▶ Task objective: Only the lines below starting at the one that contains "register page, and" and ending at the one that contains "resetEvent_params s, resetEvent_schedule" are to be reproduced, exactly and with both ends kept.

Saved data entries
*-*-*

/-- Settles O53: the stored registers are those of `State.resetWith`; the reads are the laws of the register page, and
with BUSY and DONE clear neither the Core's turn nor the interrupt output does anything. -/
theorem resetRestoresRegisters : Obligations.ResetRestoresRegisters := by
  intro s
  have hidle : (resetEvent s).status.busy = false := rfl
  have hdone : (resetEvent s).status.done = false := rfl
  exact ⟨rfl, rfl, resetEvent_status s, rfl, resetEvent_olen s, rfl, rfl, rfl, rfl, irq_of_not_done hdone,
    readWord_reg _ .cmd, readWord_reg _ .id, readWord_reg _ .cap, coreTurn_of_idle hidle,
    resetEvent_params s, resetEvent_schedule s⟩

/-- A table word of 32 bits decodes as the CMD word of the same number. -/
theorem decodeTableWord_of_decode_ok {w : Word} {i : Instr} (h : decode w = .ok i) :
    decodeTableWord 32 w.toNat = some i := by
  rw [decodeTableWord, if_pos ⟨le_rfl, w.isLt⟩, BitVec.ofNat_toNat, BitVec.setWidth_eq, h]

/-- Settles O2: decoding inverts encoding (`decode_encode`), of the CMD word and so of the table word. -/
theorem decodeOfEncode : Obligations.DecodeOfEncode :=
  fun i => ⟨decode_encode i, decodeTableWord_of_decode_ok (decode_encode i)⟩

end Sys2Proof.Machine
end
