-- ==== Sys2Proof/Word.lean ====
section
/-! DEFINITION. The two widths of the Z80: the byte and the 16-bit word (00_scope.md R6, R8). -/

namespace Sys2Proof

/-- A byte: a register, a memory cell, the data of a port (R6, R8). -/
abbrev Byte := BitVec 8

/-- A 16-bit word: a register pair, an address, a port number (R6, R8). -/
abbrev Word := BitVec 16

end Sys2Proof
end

*-*-*

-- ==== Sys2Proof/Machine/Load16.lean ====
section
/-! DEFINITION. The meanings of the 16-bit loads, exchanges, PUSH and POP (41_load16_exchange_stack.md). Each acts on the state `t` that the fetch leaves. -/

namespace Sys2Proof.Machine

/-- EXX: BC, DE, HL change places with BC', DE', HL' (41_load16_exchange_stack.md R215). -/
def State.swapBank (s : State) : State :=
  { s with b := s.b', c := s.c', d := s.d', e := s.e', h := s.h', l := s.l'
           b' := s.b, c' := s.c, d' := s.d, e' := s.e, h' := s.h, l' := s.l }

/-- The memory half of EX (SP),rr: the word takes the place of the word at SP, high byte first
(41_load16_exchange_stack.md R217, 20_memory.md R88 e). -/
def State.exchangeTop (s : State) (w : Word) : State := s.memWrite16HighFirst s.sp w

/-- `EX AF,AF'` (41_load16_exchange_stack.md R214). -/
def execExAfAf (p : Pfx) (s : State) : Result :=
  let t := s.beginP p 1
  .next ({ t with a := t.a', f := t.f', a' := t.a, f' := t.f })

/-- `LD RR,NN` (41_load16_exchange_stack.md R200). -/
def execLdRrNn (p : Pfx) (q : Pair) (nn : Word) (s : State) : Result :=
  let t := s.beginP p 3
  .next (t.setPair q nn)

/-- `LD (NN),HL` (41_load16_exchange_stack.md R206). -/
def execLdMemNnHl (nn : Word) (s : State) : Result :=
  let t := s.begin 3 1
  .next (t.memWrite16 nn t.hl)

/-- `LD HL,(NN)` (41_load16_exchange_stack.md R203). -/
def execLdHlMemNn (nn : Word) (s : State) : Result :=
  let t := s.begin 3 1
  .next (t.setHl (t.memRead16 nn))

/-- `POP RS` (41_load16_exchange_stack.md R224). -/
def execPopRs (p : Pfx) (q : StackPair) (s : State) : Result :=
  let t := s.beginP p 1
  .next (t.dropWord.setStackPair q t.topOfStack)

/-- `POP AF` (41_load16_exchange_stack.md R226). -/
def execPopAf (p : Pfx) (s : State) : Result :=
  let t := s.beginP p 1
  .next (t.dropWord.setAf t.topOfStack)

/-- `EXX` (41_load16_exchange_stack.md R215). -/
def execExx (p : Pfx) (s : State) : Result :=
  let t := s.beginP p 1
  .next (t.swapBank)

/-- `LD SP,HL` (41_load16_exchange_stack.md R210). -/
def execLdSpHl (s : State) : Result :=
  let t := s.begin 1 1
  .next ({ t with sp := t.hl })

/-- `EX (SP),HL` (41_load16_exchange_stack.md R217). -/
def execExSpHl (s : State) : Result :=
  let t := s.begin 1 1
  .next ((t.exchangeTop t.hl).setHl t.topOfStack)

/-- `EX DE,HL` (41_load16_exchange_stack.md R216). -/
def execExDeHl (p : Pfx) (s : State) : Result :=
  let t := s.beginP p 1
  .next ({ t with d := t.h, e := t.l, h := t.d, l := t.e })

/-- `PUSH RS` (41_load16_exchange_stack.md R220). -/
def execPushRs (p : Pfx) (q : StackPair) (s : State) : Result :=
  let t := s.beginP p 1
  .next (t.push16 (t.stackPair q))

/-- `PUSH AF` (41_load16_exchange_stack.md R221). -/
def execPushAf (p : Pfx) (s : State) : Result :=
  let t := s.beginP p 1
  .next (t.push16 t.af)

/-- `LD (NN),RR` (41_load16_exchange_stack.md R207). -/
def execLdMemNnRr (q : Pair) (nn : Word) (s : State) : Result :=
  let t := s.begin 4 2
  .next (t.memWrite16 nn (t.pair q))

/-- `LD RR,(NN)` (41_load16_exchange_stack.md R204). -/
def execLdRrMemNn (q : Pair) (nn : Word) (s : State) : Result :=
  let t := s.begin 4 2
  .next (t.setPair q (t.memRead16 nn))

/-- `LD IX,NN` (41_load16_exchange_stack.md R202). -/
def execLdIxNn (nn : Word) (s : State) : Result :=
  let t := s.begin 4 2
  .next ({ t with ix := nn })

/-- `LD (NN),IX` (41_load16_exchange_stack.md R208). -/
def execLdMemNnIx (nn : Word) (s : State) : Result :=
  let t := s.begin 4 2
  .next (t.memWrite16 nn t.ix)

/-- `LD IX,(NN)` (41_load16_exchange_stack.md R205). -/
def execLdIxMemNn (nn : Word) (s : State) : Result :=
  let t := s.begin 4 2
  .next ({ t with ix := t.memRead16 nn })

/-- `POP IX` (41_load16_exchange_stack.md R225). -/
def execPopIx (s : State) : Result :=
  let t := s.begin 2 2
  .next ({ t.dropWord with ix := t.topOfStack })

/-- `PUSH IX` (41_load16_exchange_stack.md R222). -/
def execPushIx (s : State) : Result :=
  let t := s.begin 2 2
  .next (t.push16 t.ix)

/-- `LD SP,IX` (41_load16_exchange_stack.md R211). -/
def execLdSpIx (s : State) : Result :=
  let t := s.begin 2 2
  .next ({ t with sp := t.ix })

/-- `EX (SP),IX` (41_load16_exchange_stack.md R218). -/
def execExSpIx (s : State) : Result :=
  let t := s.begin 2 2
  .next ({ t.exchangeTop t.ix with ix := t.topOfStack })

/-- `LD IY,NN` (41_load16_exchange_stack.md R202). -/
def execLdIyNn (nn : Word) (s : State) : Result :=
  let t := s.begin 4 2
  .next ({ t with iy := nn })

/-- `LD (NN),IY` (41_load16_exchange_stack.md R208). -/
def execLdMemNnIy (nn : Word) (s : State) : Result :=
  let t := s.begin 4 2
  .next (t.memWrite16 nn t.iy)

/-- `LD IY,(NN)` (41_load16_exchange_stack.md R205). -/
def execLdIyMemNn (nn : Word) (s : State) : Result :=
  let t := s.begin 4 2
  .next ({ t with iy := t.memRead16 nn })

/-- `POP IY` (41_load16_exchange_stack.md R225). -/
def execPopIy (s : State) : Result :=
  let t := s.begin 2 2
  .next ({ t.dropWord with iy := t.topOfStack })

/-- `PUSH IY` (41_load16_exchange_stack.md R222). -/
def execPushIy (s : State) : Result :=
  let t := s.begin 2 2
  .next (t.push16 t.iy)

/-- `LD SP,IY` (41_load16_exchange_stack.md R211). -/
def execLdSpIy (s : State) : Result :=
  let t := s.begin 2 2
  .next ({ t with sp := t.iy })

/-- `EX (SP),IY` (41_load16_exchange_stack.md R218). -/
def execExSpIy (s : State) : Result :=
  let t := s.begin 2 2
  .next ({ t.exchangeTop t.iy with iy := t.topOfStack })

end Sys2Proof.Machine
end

*-*-*

▶ Exercise answer:
/-- Settles O53: the stored registers are those of `State.resetWith`; the reads are the laws of the register page, and
with BUSY and DONE clear neither the Core's turn nor the interrupt output does anything. -/
theorem resetRestoresRegisters : Obligations.ResetRestoresRegisters := by
  intro s
  have hidle : (resetEvent s).status.busy = false := rfl
  have hdone : (resetEvent s).status.done = false := rfl
  exact ⟨rfl, rfl, resetEvent_status s, rfl, resetEvent_olen s, rfl, rfl, rfl, rfl, irq_of_not_done hdone,
    readWord_reg _ .cmd, readWord_reg _ .id, readWord_reg _ .cap, coreTurn_of_idle hidle,
    resetEvent_params s, resetEvent_schedule s⟩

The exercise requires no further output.